**THE TASK**
In the entries below, find the lines with the word "those" and copy them.

########

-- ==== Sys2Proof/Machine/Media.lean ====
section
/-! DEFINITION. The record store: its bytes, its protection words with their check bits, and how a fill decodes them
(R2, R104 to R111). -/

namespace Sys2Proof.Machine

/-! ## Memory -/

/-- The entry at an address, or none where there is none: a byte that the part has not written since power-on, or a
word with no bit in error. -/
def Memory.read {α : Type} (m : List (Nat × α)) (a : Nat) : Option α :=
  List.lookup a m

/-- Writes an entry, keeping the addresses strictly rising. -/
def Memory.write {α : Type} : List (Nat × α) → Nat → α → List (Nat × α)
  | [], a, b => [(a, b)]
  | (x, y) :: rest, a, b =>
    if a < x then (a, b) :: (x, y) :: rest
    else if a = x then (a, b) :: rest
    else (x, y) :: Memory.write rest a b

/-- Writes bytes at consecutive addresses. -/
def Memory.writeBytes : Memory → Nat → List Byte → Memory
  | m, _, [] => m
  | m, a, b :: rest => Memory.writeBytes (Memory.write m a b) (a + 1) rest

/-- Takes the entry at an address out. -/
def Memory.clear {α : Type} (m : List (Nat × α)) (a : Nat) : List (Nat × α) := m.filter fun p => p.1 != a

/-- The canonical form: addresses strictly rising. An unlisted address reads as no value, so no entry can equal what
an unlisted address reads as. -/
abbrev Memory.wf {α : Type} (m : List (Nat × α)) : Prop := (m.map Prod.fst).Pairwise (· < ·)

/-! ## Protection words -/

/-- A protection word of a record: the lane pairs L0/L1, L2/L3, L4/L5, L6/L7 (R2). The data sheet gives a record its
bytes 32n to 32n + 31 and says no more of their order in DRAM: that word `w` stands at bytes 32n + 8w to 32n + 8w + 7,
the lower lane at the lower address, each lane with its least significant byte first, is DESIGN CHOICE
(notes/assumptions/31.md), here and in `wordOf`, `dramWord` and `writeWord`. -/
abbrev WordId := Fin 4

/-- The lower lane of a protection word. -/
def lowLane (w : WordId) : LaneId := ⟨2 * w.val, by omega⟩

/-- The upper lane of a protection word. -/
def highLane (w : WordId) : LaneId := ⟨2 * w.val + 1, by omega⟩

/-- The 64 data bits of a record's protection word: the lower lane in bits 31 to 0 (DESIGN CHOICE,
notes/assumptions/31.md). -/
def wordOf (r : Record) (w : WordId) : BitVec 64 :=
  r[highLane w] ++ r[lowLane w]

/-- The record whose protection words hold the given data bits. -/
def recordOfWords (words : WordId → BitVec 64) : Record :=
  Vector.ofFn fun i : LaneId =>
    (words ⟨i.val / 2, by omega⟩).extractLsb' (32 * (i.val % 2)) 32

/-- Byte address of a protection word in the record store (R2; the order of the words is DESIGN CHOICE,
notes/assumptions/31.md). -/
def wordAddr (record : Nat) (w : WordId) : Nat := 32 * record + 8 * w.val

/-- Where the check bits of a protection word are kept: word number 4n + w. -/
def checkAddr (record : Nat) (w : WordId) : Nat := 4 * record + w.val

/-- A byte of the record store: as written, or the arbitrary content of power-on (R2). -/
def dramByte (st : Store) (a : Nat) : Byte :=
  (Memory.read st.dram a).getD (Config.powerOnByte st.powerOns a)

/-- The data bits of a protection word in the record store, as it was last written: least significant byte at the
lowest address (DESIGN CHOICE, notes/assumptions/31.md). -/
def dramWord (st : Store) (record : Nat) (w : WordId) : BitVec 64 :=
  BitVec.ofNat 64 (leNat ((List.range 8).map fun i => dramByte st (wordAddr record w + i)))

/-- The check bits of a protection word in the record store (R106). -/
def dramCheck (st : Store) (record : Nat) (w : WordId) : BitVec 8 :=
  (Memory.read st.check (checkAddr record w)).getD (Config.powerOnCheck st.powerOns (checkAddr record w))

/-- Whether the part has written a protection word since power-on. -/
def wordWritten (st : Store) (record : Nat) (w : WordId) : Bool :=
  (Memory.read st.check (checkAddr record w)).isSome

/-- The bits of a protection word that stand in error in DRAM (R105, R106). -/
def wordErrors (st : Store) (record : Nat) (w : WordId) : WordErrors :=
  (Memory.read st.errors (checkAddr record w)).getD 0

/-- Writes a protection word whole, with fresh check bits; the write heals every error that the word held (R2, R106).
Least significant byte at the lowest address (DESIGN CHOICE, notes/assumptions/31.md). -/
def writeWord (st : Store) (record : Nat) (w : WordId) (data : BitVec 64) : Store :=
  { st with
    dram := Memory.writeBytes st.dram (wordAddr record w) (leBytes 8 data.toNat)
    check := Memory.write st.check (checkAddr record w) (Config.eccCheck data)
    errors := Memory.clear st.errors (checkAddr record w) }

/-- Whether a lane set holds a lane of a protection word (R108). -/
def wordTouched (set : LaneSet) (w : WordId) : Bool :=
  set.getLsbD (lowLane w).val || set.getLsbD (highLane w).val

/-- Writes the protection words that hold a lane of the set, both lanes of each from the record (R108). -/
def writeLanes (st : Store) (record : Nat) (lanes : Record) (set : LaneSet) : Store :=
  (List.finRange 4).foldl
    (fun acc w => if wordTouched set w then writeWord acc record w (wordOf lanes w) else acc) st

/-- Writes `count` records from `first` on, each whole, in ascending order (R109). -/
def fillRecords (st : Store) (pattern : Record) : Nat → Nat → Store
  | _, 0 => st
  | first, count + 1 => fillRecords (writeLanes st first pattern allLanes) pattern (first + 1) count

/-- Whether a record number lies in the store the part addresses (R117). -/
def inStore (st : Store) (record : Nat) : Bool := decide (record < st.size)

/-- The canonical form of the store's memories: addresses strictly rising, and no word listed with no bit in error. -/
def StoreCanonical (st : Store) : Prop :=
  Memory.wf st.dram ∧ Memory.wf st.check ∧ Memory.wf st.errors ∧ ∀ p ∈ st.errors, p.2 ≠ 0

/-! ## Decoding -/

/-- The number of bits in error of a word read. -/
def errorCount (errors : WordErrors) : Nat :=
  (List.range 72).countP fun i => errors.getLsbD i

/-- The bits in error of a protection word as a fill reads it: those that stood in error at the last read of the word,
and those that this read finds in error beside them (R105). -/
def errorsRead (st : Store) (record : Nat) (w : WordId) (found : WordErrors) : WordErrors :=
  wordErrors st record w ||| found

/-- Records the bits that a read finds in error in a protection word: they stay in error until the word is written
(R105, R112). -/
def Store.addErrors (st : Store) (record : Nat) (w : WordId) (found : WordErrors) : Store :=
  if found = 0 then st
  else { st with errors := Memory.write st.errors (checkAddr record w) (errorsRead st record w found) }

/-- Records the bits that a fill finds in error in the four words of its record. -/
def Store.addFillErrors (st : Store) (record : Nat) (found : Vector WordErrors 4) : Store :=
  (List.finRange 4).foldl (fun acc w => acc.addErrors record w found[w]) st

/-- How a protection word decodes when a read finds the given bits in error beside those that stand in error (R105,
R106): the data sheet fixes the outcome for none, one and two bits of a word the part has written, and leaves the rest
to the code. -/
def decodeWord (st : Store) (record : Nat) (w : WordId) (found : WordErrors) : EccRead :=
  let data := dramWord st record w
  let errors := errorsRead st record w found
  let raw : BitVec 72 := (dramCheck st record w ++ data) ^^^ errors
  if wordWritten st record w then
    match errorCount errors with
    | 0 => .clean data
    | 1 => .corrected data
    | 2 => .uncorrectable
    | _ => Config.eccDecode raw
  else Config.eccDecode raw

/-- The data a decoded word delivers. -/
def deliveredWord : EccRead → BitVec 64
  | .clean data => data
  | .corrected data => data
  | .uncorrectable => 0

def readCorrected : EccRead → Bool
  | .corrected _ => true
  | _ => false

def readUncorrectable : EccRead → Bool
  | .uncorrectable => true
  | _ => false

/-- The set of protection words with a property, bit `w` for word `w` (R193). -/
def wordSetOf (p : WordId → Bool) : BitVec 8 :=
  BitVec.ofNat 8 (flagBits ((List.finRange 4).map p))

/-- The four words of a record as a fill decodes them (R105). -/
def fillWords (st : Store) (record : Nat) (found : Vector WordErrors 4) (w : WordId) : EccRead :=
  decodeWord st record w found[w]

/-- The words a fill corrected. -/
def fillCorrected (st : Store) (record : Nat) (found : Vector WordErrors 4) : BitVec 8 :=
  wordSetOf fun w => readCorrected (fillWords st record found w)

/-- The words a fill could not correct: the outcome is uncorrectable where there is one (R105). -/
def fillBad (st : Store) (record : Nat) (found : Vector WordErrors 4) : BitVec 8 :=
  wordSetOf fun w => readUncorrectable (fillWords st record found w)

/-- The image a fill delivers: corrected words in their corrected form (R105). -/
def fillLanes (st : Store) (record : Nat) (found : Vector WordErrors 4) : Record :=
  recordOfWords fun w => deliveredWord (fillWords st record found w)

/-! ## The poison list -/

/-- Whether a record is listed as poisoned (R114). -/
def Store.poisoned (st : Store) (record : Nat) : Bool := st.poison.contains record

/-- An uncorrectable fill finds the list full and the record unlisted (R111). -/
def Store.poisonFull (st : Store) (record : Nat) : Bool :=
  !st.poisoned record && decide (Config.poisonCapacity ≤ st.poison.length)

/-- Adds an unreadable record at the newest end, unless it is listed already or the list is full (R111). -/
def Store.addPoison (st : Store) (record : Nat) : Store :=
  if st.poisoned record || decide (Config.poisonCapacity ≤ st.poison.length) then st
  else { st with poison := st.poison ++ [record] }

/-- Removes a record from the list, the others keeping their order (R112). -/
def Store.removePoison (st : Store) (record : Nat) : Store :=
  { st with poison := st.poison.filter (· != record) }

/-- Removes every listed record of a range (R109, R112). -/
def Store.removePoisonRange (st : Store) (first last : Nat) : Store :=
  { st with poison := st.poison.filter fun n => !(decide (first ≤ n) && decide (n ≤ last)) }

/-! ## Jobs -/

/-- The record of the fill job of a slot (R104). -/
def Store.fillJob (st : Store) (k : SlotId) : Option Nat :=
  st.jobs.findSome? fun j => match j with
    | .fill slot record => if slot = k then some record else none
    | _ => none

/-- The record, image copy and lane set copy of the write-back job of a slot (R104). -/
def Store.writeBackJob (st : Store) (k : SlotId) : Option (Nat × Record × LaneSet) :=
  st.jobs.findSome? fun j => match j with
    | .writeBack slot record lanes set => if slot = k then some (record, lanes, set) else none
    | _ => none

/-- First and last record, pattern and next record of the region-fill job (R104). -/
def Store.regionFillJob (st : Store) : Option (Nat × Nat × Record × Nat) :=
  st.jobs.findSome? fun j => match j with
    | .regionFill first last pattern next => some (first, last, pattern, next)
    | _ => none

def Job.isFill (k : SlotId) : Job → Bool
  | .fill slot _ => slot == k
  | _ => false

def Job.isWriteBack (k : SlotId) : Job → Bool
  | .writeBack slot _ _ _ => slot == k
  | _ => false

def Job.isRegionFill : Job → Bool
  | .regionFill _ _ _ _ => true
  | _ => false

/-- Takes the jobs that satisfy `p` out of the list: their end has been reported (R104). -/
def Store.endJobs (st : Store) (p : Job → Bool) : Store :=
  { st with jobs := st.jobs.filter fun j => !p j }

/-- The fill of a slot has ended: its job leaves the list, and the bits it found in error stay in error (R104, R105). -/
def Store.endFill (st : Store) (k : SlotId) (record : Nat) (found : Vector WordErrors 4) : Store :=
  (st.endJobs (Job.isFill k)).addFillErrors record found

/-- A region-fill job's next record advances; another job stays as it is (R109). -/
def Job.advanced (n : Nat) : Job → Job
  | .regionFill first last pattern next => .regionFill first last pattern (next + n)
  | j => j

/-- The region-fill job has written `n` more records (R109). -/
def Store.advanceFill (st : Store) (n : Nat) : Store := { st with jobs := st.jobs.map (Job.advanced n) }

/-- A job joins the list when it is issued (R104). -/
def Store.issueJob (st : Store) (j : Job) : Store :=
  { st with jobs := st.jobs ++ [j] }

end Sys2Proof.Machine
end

########

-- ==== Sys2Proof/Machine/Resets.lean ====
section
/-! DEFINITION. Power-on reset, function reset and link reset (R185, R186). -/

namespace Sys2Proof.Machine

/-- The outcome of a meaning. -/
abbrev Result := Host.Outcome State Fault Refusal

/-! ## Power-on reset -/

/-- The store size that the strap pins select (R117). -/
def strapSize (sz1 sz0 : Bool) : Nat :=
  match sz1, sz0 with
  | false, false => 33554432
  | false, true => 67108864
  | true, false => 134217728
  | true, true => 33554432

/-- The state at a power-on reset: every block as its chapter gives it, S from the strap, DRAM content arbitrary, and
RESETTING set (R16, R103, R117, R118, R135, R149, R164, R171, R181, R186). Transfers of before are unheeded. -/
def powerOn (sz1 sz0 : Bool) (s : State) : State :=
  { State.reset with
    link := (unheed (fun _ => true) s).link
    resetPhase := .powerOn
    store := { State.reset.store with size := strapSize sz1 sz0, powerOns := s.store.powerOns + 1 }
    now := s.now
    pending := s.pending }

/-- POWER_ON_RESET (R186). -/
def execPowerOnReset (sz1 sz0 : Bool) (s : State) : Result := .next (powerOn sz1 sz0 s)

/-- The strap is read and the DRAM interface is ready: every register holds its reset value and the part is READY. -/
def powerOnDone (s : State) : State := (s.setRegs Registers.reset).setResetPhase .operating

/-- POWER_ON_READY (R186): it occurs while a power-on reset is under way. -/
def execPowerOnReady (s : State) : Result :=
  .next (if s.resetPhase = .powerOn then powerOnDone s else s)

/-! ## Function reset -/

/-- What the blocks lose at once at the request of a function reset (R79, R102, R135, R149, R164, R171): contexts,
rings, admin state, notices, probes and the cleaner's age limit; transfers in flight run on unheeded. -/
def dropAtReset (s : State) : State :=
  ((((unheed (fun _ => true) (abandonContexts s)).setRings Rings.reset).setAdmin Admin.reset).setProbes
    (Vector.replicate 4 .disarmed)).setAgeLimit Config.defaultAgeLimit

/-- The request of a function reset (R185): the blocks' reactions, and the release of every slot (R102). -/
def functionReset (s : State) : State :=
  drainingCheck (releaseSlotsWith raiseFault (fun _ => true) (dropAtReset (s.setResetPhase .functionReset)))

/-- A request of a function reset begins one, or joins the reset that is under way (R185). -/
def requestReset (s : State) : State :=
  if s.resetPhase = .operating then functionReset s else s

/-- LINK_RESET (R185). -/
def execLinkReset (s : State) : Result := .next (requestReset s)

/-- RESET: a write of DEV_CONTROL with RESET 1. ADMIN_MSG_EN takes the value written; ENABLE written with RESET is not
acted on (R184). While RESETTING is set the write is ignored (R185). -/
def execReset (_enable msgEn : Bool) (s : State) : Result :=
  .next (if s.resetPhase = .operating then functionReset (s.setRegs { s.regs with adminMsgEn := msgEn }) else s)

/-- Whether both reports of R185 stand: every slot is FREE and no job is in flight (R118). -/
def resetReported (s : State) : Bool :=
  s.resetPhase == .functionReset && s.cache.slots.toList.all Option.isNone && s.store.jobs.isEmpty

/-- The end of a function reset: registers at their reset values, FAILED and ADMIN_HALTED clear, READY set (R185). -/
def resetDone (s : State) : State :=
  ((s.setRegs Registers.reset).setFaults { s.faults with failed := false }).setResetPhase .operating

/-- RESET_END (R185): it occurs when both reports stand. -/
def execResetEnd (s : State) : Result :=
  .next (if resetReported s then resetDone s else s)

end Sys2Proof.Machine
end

########

**SOLVED PROBLEM**
/-- The bits in error of a protection word as a fill reads it: those that stood in error at the last read of the word,
and those that this read finds in error beside them (R105). -/
/-- How a protection word decodes when a read finds the given bits in error beside those that stand in error (R105,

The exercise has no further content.